■ **TASK**: Please copy every line of the records below that holds the word "zero".

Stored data

-- ==== Sys2Proof/Machine/Branches.lean ====
section
/-! DEFINITION. The eight conditional branches (44_branches.md R150 to R158). -/

namespace Sys2Proof.Machine

/-- The common branch rule (R150): PC, already past the branch, becomes the effective address when flag `f` is `b`. -/
def branchOn (f : Flag) (b : Bool) (off : Int) (s : State) : State :=
  if s.flag f = b then s.setPC (s.ea (.relative off)) else s

/-- BPL Relative, 0x10 (R151, R96). -/
def execBpl (off : Int) (s : State) : Host.Outcome State Fault Refusal := .next (branchOn .sign false off s)

/-- BMI Relative, 0x30 (R152, R96). -/
def execBmi (off : Int) (s : State) : Host.Outcome State Fault Refusal := .next (branchOn .sign true off s)

/-- BVC Relative, 0x50 (R153, R96). -/
def execBvc (off : Int) (s : State) : Host.Outcome State Fault Refusal := .next (branchOn .overflow false off s)

/-- BVS Relative, 0x70 (R154, R96). -/
def execBvs (off : Int) (s : State) : Host.Outcome State Fault Refusal := .next (branchOn .overflow true off s)

/-- BCC Relative, 0x90 (R155, R96). -/
def execBcc (off : Int) (s : State) : Host.Outcome State Fault Refusal := .next (branchOn .carry false off s)

/-- BCS Relative, 0xB0 (R156, R96). -/
def execBcs (off : Int) (s : State) : Host.Outcome State Fault Refusal := .next (branchOn .carry true off s)

/-- BNE Relative, 0xD0 (R157, R96). -/
def execBne (off : Int) (s : State) : Host.Outcome State Fault Refusal := .next (branchOn .zero false off s)

/-- BEQ Relative, 0xF0 (R158, R96). -/
def execBeq (off : Int) (s : State) : Host.Outcome State Fault Refusal := .next (branchOn .zero true off s)

end Sys2Proof.Machine
end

■ **RESULT**:
def execBne (off : Int) (s : State) : Host.Outcome State Fault Refusal := .next (branchOn .zero false off s)
def execBeq (off : Int) (s : State) : Host.Outcome State Fault Refusal := .next (branchOn .zero true off s)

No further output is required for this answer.